Dataset entries:

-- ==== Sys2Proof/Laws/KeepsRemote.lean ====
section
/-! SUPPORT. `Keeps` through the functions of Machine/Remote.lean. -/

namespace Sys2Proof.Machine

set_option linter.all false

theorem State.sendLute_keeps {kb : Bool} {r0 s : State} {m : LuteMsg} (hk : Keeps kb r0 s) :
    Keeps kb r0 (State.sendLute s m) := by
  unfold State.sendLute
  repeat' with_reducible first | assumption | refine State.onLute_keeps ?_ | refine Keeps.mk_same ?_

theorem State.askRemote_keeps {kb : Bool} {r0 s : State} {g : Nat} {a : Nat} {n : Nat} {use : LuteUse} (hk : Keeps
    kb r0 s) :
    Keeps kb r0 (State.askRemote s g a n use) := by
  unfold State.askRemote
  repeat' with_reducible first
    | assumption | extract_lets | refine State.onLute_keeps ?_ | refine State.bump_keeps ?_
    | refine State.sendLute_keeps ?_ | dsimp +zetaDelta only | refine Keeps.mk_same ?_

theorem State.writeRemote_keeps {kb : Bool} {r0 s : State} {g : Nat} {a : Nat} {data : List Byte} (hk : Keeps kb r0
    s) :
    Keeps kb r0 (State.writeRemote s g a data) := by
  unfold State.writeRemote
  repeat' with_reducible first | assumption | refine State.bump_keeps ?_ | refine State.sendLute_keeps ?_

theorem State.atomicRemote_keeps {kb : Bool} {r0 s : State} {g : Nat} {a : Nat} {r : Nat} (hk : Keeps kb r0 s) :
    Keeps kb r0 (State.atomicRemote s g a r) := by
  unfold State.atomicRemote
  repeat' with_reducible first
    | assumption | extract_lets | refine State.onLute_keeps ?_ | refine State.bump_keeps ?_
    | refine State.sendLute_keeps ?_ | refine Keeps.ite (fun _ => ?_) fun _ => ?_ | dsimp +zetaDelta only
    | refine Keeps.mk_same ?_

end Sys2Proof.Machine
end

Try it:
Extract the lines above, from the first one through the one containing "unfold State.sendLute", and return only those, unchanged.

Output for this exercise:
-- ==== Sys2Proof/Laws/KeepsRemote.lean ====
section
/-! SUPPORT. `Keeps` through the functions of Machine/Remote.lean. -/

namespace Sys2Proof.Machine

set_option linter.all false

theorem State.sendLute_keeps {kb : Bool} {r0 s : State} {m : LuteMsg} (hk : Keeps kb r0 s) :
    Keeps kb r0 (State.sendLute s m) := by
  unfold State.sendLute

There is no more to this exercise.